[Your task] Go through the listing and state how many lines hold the string "goingOn". Nothing else is needed.

[Data excerpts]
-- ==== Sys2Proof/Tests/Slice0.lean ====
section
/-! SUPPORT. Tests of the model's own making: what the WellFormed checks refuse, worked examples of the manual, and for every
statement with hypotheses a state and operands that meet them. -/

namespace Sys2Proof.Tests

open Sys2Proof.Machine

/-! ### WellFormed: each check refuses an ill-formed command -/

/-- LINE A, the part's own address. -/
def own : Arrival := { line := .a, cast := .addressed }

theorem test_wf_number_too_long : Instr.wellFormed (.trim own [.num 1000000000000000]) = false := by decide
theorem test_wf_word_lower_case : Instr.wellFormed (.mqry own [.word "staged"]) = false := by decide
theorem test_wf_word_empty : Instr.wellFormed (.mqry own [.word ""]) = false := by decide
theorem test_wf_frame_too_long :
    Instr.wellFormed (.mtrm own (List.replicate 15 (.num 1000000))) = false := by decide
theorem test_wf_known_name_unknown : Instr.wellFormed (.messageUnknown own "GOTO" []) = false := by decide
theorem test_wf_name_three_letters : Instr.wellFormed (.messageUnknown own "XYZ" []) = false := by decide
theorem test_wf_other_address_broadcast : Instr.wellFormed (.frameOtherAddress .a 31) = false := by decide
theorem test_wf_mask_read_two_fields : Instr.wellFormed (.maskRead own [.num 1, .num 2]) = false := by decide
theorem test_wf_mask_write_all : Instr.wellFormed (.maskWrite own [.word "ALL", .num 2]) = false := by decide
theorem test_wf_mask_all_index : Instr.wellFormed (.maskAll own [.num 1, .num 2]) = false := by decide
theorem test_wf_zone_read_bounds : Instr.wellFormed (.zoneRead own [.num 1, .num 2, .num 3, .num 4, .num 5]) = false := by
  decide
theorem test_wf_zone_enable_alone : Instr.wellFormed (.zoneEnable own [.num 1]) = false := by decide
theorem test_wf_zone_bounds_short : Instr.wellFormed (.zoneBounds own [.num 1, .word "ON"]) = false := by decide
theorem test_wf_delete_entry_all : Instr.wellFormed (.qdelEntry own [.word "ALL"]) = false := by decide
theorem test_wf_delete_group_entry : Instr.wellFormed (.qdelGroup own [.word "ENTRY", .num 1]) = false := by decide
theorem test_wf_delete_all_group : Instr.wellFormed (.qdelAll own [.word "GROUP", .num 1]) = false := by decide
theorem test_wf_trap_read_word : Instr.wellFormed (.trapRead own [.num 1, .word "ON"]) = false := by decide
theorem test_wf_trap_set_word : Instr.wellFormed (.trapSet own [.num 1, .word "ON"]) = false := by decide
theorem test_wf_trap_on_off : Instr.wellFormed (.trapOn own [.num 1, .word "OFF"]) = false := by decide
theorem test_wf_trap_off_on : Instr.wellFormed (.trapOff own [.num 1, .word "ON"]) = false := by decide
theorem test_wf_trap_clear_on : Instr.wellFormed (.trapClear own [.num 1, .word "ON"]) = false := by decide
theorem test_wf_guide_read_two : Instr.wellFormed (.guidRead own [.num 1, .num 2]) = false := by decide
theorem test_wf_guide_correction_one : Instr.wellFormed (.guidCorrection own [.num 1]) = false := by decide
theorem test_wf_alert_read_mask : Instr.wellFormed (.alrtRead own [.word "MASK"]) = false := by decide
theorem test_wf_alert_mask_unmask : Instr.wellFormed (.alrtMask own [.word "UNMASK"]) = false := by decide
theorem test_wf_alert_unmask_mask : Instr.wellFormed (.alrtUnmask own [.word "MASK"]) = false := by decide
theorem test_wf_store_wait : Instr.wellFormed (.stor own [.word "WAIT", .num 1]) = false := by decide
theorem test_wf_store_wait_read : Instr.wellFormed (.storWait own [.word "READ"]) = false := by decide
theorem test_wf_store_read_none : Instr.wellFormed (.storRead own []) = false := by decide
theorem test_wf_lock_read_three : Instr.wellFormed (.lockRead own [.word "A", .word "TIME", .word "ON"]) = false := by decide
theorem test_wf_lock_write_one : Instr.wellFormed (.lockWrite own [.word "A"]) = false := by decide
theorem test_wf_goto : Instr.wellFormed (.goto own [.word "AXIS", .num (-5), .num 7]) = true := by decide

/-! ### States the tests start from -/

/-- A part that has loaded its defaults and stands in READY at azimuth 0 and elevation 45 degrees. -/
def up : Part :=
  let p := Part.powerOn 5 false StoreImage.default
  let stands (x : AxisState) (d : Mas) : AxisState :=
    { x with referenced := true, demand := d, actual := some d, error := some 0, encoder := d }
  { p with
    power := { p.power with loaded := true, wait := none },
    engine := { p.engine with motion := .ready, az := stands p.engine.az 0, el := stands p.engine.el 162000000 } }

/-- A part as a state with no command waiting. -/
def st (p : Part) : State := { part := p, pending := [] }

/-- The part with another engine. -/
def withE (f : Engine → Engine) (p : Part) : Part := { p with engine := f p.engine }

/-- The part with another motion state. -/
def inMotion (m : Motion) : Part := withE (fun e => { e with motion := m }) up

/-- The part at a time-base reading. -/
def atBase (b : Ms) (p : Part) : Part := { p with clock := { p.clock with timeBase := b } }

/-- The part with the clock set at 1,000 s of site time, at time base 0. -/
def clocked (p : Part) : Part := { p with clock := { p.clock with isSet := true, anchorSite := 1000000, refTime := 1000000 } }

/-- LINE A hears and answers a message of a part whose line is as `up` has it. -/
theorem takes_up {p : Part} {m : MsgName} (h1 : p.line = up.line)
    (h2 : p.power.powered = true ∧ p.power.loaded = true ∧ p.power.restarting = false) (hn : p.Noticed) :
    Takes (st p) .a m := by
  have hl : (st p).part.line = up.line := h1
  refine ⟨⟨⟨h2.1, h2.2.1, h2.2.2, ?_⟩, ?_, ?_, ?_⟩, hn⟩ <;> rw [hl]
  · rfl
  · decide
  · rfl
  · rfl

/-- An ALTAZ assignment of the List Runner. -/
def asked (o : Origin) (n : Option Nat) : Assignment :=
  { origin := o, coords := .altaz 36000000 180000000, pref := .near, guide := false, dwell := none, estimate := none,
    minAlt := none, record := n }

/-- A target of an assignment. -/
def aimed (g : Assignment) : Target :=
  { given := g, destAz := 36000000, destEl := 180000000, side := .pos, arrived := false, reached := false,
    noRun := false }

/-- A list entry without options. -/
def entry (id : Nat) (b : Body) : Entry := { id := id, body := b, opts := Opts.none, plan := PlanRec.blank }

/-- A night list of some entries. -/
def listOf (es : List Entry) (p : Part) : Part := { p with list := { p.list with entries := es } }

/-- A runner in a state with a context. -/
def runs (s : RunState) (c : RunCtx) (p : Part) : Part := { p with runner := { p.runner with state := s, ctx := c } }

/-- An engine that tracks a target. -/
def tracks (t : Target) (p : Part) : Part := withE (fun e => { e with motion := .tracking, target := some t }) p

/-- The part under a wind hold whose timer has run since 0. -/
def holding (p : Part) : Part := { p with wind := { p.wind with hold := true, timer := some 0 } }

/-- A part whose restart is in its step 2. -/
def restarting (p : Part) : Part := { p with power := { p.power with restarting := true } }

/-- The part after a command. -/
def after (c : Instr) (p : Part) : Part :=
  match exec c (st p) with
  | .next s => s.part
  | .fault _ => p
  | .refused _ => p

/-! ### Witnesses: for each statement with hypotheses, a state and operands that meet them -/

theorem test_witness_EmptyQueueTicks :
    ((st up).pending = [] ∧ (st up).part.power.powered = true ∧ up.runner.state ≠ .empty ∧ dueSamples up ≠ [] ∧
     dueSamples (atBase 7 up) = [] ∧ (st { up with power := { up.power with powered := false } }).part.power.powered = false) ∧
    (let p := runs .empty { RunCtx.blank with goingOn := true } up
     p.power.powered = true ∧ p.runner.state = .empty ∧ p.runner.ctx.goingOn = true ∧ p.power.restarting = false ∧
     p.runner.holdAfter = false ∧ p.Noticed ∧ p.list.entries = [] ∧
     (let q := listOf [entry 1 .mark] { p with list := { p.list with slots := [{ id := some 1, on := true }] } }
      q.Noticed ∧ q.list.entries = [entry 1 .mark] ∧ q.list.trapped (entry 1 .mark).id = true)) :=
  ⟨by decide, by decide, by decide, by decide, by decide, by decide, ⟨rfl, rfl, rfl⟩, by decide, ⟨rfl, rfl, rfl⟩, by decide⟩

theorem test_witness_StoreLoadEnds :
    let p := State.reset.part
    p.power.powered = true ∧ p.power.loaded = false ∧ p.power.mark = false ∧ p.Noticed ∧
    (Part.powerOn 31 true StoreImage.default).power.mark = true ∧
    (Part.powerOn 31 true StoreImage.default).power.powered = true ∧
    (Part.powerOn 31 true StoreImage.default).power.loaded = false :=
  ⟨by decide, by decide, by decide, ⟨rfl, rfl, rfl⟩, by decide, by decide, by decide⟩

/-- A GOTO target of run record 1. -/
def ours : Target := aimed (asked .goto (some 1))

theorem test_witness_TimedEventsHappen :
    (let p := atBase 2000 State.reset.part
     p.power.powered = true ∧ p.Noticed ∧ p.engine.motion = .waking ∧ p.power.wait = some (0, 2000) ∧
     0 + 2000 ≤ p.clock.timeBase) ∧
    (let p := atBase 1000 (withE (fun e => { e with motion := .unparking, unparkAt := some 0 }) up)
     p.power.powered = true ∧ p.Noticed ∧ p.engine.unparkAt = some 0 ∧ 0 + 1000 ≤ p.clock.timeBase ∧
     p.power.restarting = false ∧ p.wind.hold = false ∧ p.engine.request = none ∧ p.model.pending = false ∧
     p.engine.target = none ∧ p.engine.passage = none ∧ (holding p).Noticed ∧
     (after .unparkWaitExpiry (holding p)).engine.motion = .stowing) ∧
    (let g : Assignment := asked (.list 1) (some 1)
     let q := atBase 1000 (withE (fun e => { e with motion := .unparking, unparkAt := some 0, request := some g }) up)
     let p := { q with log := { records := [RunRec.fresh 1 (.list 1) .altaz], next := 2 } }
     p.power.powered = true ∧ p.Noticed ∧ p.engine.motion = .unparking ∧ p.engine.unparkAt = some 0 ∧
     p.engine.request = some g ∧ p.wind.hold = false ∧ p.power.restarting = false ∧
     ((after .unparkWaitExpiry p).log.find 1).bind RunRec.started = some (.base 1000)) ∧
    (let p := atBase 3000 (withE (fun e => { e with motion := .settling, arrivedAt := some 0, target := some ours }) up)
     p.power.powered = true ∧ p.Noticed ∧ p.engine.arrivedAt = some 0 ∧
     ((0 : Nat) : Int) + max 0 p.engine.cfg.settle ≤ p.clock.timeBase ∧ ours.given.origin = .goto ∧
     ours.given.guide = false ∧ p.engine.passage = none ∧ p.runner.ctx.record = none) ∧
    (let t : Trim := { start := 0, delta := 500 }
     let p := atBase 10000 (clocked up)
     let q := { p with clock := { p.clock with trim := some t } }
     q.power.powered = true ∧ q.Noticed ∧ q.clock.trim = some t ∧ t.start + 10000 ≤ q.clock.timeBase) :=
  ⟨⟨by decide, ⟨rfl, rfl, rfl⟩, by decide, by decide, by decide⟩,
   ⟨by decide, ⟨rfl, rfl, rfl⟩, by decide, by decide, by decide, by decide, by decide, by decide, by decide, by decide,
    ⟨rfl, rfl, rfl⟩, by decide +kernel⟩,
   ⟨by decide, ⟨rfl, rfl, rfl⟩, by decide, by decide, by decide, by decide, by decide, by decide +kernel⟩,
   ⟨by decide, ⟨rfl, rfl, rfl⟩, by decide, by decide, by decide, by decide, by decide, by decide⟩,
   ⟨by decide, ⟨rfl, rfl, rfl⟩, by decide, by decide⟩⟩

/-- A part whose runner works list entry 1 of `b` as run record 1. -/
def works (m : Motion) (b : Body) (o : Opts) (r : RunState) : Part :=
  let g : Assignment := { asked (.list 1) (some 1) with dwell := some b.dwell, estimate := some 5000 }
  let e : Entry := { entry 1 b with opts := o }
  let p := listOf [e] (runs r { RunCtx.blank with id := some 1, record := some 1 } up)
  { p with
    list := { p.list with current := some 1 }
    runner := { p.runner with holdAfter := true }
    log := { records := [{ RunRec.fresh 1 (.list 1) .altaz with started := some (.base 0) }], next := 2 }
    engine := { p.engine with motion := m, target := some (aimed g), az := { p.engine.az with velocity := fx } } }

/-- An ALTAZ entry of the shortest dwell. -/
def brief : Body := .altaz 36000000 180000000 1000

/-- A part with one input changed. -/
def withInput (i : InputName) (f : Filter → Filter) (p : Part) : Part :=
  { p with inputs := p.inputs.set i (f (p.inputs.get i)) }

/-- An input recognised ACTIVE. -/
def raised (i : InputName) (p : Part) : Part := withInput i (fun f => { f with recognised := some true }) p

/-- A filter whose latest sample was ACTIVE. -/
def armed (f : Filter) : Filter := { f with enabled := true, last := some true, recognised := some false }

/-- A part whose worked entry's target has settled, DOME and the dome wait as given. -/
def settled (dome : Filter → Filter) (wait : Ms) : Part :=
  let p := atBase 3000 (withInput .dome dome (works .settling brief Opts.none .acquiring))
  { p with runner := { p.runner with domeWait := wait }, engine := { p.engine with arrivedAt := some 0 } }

[Reply to the exercise] 2